The age of the ballad is somewhat nebulous: a printed version of the ballad can be dated to 1625 (Knight Forresters MS, xv), contemporary with the great ballad writer Martin Parker who published A True Tale of Robin Hood in 1631-32, but the Percy Folio and Forresters Manuscript versions are somewhat later. The Percy Folio is likely the very near contemporary of the recently identified Forresters Manuscript, which was likely produced in the 1670s. The Forresters MS also contains a variation on the encounter between Robin Hood and a friar. However, the Forresters version of the story is markedly different from the Percy version, and "it is more likely that the printed version has lost material which linked it with the ancestor of, in these instances, both Percy and Forresters" (Knight Forresters MS, 71). A similarity between the Percy and Forresters stories is the action of the story—Robin fights a friar—and the friar's lack of a name.

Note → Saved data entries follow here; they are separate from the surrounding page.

/-- The lookup of a line of a region: the waypoint, or the frame (R107, R127). -/
def State.lookRegion (s : State) (k : Nat) (t : Slot) : Option State :=
  match s.wayOf t.line with
  | some w => some (s.know k { t with hs := (s.way w).hstate, src := .way w, copy := some (s.way w).data })
  | none =>
    if s.bypassed (s.placeOf t.line).frame then some (s.know k { t with hs := .hi, src := .dram })
    else some (s.frameAsk k t)

/-- The tag lookup of a slot. -/
def State.lookup (s : State) (k : Nat) (t : Slot) : Option State :=
  if s.lookFirst k t || t.kind == .parkMove then none
  else if t.kind == .writeBack then s.lookBack k t
  else if t.kind == .regionRecall || t.kind == .deadRegion then s.lookRegion k t
  else if t.kind == .prefetch && ((s.served t.line != .normal) || s.unpaved t.line || (s.wayOf t.line).isSome) then
    some ((s.count 0x2F t.attr).freeSlot k)
  else if s.unpaved t.line && t.kind.plainRead then some (s.zeroRead k t)
  else match s.tagParity (wpSet t.line) with
    | some s => some s
    | none =>
      match s.wayOf t.line with
      | some w =>
        let y := s.way w
        if y.dataBad && t.kind != .wrFull then s.lookBad k w t
        else
          let s := if t.demand then s.count 0x21 t.attr else s
          some ((s.wayHit w).know k { t with hs := y.hstate, src := .way w, copy := some y.data })
      | none =>
        match s.victimOf t.line with
        | some v =>
          if !t.kind.plainRead then none else
          let st := if t.kind == .rdShared then grS else grI
          let s := (s.count 0x12 t.attr).reply t true stOk st v.data
          some ((if t.kind == .rdShared then s.grant t grS else s).freeSlot k)
        | none =>
        match s.placing k t.line with
        | some c => some (s.know k { t with hs := c.1, src := .frame, copy := some c.2 })
        | none =>
          let s := if t.demand then s.count 0x22 t.attr else s
          let hp := if s.poisonListed t.line then HState.hp else .hi
          if t.kind == .wrFull then
            some (s.know k { t with hs := (s.homeCopy t.line).st, src := .dram })
          else if s.bypassed (s.placeOf t.line).frame || s.lostLine t.line then
            let s := if t.demand then s.count 0x28 t.attr else s
            some (s.know k { t with hs := hp, src := .dram })
          else if t.kind == .prefetch then some (s.prefetchFrame k t)
          else some (s.frameAsk k t)

/-! ### Frame reads -/

/-- The outcome of the lookup's frame read (R161). A miss on a line whose victim write is in flight waits for its
acknowledgment (R123). -/
def State.frameKnown (s : State) (k : Nat) (t : Slot) (img : FrameImg) : State :=
  match s.wayOf t.line with
  | some w =>
    let y := s.way w
    s.know k { t with hs := y.hstate, src := .way w, copy := some y.data, fuse := .no, frame := none }
  | none =>
    let p := s.placeOf t.line
    match s.placing k t.line with
    | some c => s.know k { t with hs := c.1, src := .frame, copy := some c.2, fuse := .no, frame := none }
    | none =>
    match s.judge p t.line img with
    | .hit st =>
      let s := s.count (if p.park.isSome then 0x2A else 0x27) t.attr
      s.know k { t with hs := st, src := .frame, copy := some (s.frameLine img t.line) }
    | .poison => s.know k { t with hs := .hp, src := .frame }
    | .integ st =>
      let t := { t with hs := st, src := .frame, poisoned := true }
      if st.lent then s.snoopStart k t opSnpInv (s.snoopMask t) else s.setSlot k (some { t with phase := .gather })
    | .miss _ =>
      if (s.victimOf t.line).isSome then s.setSlot k (some t) else
      let s := if t.demand then s.count 0x28 t.attr else s
      let hp := if s.poisonListed t.line then HState.hp else .hi
      let s := s.know k { t with hs := hp, src := .dram }
      match s.slot k with
      | some t =>
        if (t.kind.isDemand || t.kind == .prefetch) && t.dram != .no then
          match s.vacate k t with
          | .ready s => s
          | .started s => s
          | .waiting => s
        else s
      | none => s

/-- A frame read returns (R191 to R197). -/
def State.frameRead (s : State) (k : Nat) (t : Slot) (e : FrameErr) : State :=
  let f := t.frameKey
  match readImage (s.image f) e with
  | none =>
    match (s.placeOf t.line).park with
    | some _ =>
      (s.parkLost f t.line t.finder).updSlot k (fun t => { t with fuse := .no, refetch := false })
    | none =>
      let s := match s.wayOf t.line with
        | some w => if t.refetch && !(s.way w).hstate.lent then s.dropWay w else s
        | none => s
      s.setSlot k (some { t with fuse := .opened, frame := none, refetch := false, cands := s.candidates f, aux := 0 })
  | some (img, fix) =>
    (s.noteFix f img fix t.finder t.line).setSlot k (some { t with fuse := .opened, frame := some img })

/-- A lookup has its frame open: the line in the frame is checked, a refetch goes on, and otherwise the outcome is known. -/
def State.frameLook (s : State) (k : Nat) (t : Slot) (img : FrameImg) : Option State :=
  if (s.victimOf t.line).isSome || s.child k then none
  else if t.refetch then s.refetchKnown k t img
  else match s.victimCheck k t img with
    | none => none
    | some s =>
      if s.child k then some s
      else match s.slot k with
        | some t => some (s.frameKnown k t (t.frame.getD img))
        | none => some s

/-- The next candidate of an unrecoverable frame, or its end (R197). -/
def State.nextCand (s : State) (k : Nat) (t : Slot) : Option State :=
  if s.child k then none
  else match t.cands with
    | [] =>
      let f := t.frameKey
      let s := s.err rStoErr 5 2 .p t.finder 0 (stoDetail f t.aux)
      some ((s.hardFault f voidFrame).updSlot k (fun t => { t with fuse := .no, aux := 0 }))
    | c :: r =>
      match s.filterFind (regionNo c) with
      | some _ =>
        (s.recallLine k c .hlc .frame none 5).map (fun s => s.updSlot k (fun t => { t with cands := r }))
      | none => some ((s.poisonIn c).updSlot k (fun t => { t with cands := r, aux := t.aux + 1 }))

/-! ### The end of a recall (R107, R125) -/

def State.parentFrame (s : State) (t : Slot) (img : Nat → FrameImg → FrameImg) : State :=
  match t.forSlot with
  | some j => s.updSlot j (fun u => { u with frame := u.frame.map (img u.frameKey) })
  | none => s
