/-! ### Dispatch to a home slice -/

/-- The slot of a queued request. -/
def slotOf (q : Nat) (e : QEnt) : Slot :=
  { Slot.blank (kindOf e.op) (.port (q / 8) (q % 8)) (lineOf e.addr) with
    ansId := e.id, part := e.part, tag := e.tag, priv := e.priv, addr := e.addr, size := e.size
    data := e.ops, atomOp := e.atomOp, atomSize := e.atomSize, crossed := e.crossed }

def State.popHead (s : State) (q : Nat) : State :=
  let u := s.queue q
  s.setQueue q { u with ents := u.ents.tail }

/-- The head enters its slot and registers (R102). -/
def State.enterHome (s : State) (q : Nat) (e : QEnt) : State :=
  match s.takeSlot (sliceOf (lineOf e.addr)) (poolOf e.op) with
  | none => s
  | some r =>
    let s := (r.2.popHead q).count 0x0F (e.attr q)
    let s := if e.op == opRdShared || e.op == opRdUnique || e.op == opRdOnce || e.op == opRdRsv then
        s.train (q / 8) ⟨lineOf e.addr, e.priv, BitVec.ofNat 3 (q % 8)⟩ else s
    let s := s.guardVotes usesHome
    if s.saf.safe == .stop then s else (s.register r.1 (slotOf q e)).settle

/-- What a dispatch attempt comes to. -/
inductive Sent where
  | entered (s : State)
  /-- The filter set has no way for the region: a recall was started, or every way is in use (R106). -/
  | held (s : State) (busy : Bool)

/-- Dispatch the head of a queue to its slice, with a filter entry where it may be granted the line (R105, R106). -/
def State.sendHome (s : State) (q : Nat) (e : QEnt) : Sent :=
  if !((kindOf e.op).grants) then .entered (s.enterHome q e)
  else match s.filterGet (regionNo (lineOf e.addr)) with
    | .have s => .entered (s.enterHome q e)
    | .toRecall key => .held ((s.regionRecall key).getD s) false
    | .busy => .held s true

def setKeyOf (e : QEnt) : Nat :=
  sliceOf (lineOf e.addr) * 256 + filterSet (regionNo (lineOf e.addr))

/-- Dispatch a head for the first time; a held request returns to the head of its queue (R106). -/
def State.sendFirst (s : State) (q : Nat) (e : QEnt) : State :=
  match s.sendHome q e with
  | .entered s => s
  | .held s busy =>
    let s := { s with home := { s.home with heldSet := s.home.heldSet ++ [(setKeyOf e, q, e.id)] } }
    (if busy then s.count 0x16 (e.attr q) else s).settle

/-- A memory-region head goes on when it wins its link read arbiter and the slice's inlet (R83). -/
def State.inlet (s : State) (q : Nat) (e : QEnt) (go : State → State) : State :=
  let l := q / 512
  let slice := sliceOf (lineOf e.addr)
  if s.headEligible q e && s.wins (l * 8 + slice) 512 (s.linkHeads l slice) (q % 512, 0)
      && s.wins (200 + slice) 16 (s.inletLinks slice) (l, 0) then
    go ((s.granted (l * 8 + slice) 512 (q % 512)).granted (200 + slice) 16 l)
  else s

def State.dispatchMem (s : State) (q : Nat) (e : QEnt) : State := s.inlet q e (fun s => s.sendFirst q e)

/-! ### Peer targets (R69, R70) -/

/-- A tag of the device that is free on a link; which one is not specified (R54). -/
def State.freeTag (s : State) (l : Nat) : Option (Nat × State) :=
  match (List.range 4096).filter (fun t => (s.link l).devTags.all (fun d => d.tag != t)) with
  | [] => none
  | k :: r =>
    let f := s.fresh
    some ((k :: r).getD (f.1 % (r.length + 1)) k, f.2)

/-- Pass an access to its target link stop: it leaves at once on a link that is ACTIVE or asleep, and otherwise waits
for its timeout (R70). -/
def State.passTarget (s : State) (l p tc : Nat) (op : BitVec 6) (priv : BitVec 2) (id : Nat) (addr : Addr) (size : Nat)
    (data : List MsgSlot) : Option State :=
  (s.freeTag l).map (fun r =>
    let s := r.2
    let k := s.link l
    let d : DevTag := ⟨r.1, op == opRdOnce, p, tc, id, addr.toNat, size, false⟩
    let s := s.setLink l { k with devTags := k.devTags ++ [d] }
    if k.state == .active || k.state.asleep then s.sendMsg l ⟨reqHdr op tc priv r.1 size addr p, data⟩ else s)

/-- The first entry of a port's lay-by that may issue: it is behind entries whose order is settled, and its port is below
`slot_max` (R79, R89). -/
def State.layHead (s : State) (p : Nat) : Option LbEnt :=
  let u := s.port p
  let settled := fun (e : LbEnt) => e.dest != .mem
    || s.slotList.any (fun t => t.2.ansId == e.id && t.2.portOrg && t.2.isOpen && t.2.phase != .pave)
  match u.layby.dropWhile (fun e => e.issuing && settled e) with
  | e :: _ => if e.issuing || u.fenced e.id || !(s.slotRoom p) then none else some e
  | [] => none

/-- Competitors for a target link stop: ports with their traffic class (R83; log entry 60). -/
def State.targetCands (s : State) (l : Nat) : List (Nat × Nat) :=
  (s.heads.filter (fun e => e.2.peer == some l && regionOf e.2.addr == .device && e.2.op != opFence && !e.2.busErr
      && !((s.port (e.1 / 8)).fenced e.2.id) && s.slotRoom (e.1 / 8))).map (fun e => (e.1 / 8, e.1 % 8))
    ++ s.portsSeen.filterMap (fun p => match s.layHead p with
      | some e => if e.dest == .peer l then some (p, e.tc.toNat) else none
      | none => none)

/-- Competitors for the control space (R83; log entry 60). -/
def State.controlCands (s : State) : List (Nat × Nat) :=
  (s.heads.filter (fun e => regionOf e.2.addr == .control && e.2.op != opFence && !e.2.busErr
      && !((s.port (e.1 / 8)).fenced e.2.id) && s.slotRoom (e.1 / 8))).map (fun e => (e.1 / 8, e.1 % 8))
    ++ s.portsSeen.filterMap (fun p => match s.layHead p with
      | some e => if e.dest == .control then some (p, e.tc.toNat) else none
      | none => none)

/-- A device-region read (R77). -/
def State.dispatchDev (s : State) (q : Nat) (e : QEnt) : State :=
  match e.peer with
  | none => s
  | some l =>
    if (s.port (q / 8)).fenced e.id || !(s.slotRoom (q / 8)) || !(s.wins (600 + l) 1024 (s.targetCands l) (q / 8, q % 8)) then s
    else
      let g := (s.granted (600 + l) 1024 (q / 8)).popHead q
      (g.passTarget l (q / 8) (q % 8) opRdOnce e.priv e.id e.addr e.size []).getD s

/-- A control space read (R373 to R377). -/
def State.dispatchCtl (s : State) (q : Nat) (e : QEnt) : State :=
  if (s.port (q / 8)).fenced e.id || !(s.slotRoom (q / 8)) || !(s.wins 700 1024 s.controlCands (q / 8, q % 8)) then s
  else
    let s := (s.granted 700 1024 (q / 8)).popHead q
    s.ctlRead (ctlOffset e.addr) (q, e.id, offOf e.addr)

/-- A FENCE goes to its port's idle fence logic (R143). -/
def State.dispatchFence (s : State) (q : Nat) (e : QEnt) : State :=
  let u := s.port (q / 8)
  if u.fence.isSome || u.fenced e.id || !(s.slotRoom (q / 8)) then s
  else (s.popHead q).setPort (q / 8) { u with fence := some ⟨e.id, BitVec.ofNat 3 q, e.tag, e.priv⟩ }

/-- The head of a queue is dispatched or answered directly (R78). -/
def State.dispatch (s : State) (q : Nat) : State :=
  match (s.queue q).ents with
  | [] => s
  | e :: _ =>
    if s.power.boot == .standbyEntry || s.power.boot == .shutdown then
      (if e.op == opRdOnce && isReplyRead e.addr && s.stopping then s.dispatchCtl q e else s)
    else if !(s.admits) then s
    else if e.busErr then (s.popHead q).answer q e.id e.part (badRes stBusErr)
    else if e.op == opFence then s.dispatchFence q e
    else match regionOf e.addr with
      | .control => s.dispatchCtl q e
      | .device => s.dispatchDev q e
      | .memory =>
        match s.tryForward q with
        | some s => s
        | none => s.dispatchMem q e

/-- QUEUE_DISPATCH (R83, R85, R92, R102, R143, R375). -/
def execQueueDispatch (port : Fin 1024) (tc : Fin 8) (s : State) : Res :=
  let q := queueOf port.val tc.val
  ((s.dispatch q).refilled s q).done

/-! ### Filter retries (R106) -/

/-- A held request competes for its inlet again; one that finds no way keeps its place among the held (R83, R106). -/
def State.retryOne (s : State) (h : Nat × Nat × Nat) : State :=
  let free : State := { s with home := { s.home with heldSet := s.home.heldSet.filter (· != h) } }
  match (s.queue h.2.1).ents with
  | e :: _ =>
    if e.id ≠ h.2.2 then free
    else
      let t := free.inlet h.2.1 e (fun s => match s.sendHome h.2.1 e with
        | .entered s => s
        | .held s _ => s)
      if ((t.queue h.2.1).ents.head?.map (·.id)) == some e.id then { t with home := { t.home with heldSet := s.home.heldSet } }
      else t.refilled s h.2.1
  | [] => free

/-- FILTER_RETRY (R106): the held requests of a set, in order of their first attempt. -/
def execFilterRetry (slice : Fin 8) (set : Fin 256) (s : State) : Res :=
  State.done (if s.admits then
    (forEach (fun h s => s.retryOne h) (s.home.heldSet.filter (fun h => h.1 == slice.val * 256 + set.val)) s).settle else s)

/-! ### Wait chains (R103, R107) -/

/-- Order the head of a line's wait chain. -/
def State.chainNext (s : State) (line : Nat) : State :=
  if s.txOpen line || (s.victimOf line).isSome then s
  else match s.chain line with
    | [] => s
    | k :: r =>
      let s := s.setChain line r
      match s.slot k with
      | some t => (s.letIn k { t with phase := .lookup }).settle
      | none => s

Bishop Percy's work has been harshly criticized for centuries, in no small part due to Percy's tendency to silently "correct" the texts he worked with. One of his critics was fellow antiquarian Joseph Ritson (1753-1803), whose collection of Robin Hood ballads in 1795 — Robin Hood: A Collection of all the ancient Poems, Songs, and Ballads, now extant, relative to that celebrated English Outlaw — nevertheless draws heavily on Percy's Reliques. Ritson, like Percy, collected ballads; unlike Percy, but evidently much like the compiler of the Forresters MS a century earlier, Ritson sought to collect every extant Robin Hood ballad that he could find. Under Ritson's hand, Robin Hood moved from historical oddity to a worthy object of scholastic inquiry. Ritson's 12-page "The Life of Robin Hood," which prefaced the collection of ballads, is the first academic discussion of the Robin Hood tradition. The "Life" is supported by 117 pages of scholarly apparatus, modestly titled "Notes and Illustrations." Though Ritson's scholarship is seriously flawed and his methodology has been heavily criticized, the significance of his work is undeniable: Ritson's Robin Hood has been continuously reprinted for more than two centuries and remains a significant resource for students of the tradition.
Ritson's scholastic enterprise, though it added no new material to the Robin Hood tradition or to Tuck in particular, nevertheless opened doors to nineteenth-century authors examining contemporary social and political concerns through the safe, politically-expedient distancing effect of historical fiction. Sir Walter Scott's Ivanhoe (1819) is one of the most influential treatments of Robin Hood, and the first novel to use Robin Hood as a significant character. Stephen Knight notes that "Scott knew Ritson's work well, and had little taste for the man or his politics" and thus marginalized Robin Hood, a character whom Scott saw as "distinctly anti-authoritarian" (Knight Robin Hood, 176). Scott's Tuck is in strong contrast to the somber, sober, and very much behind-the-scenes Robin Hood. This Tuck is very much the Tuck known to modern filmgoers: a round and cheerful hard-drinking, food-loving hermit, dressed alternately in the gray robes of a Franciscan friar and the green cloth of Robin Hood's band, a fighting friar ready to take on the world. From Tuck's first appearance in Chapter 16, Scott refers to the character alternately as a hermit, a clerk (of Copmanhurst), a friar, and a priest, and thus positions him to gain the trust of the Black Knight, the disguised King Richard. Tuck's role as a jolly militant, in touch with the earthly world, situates him simultaneously as a figure of typically hearty, vigorous, and masculine Saxon fortitude, and also as a potential target for criticism of the perceived corruption of the Roman Catholic church—a corruption accelerated by what many nineteenth-century British audiences perceived as the Norman Conquest's destruction of a mythologically "pure" Saxon church (Barczewski 127-28).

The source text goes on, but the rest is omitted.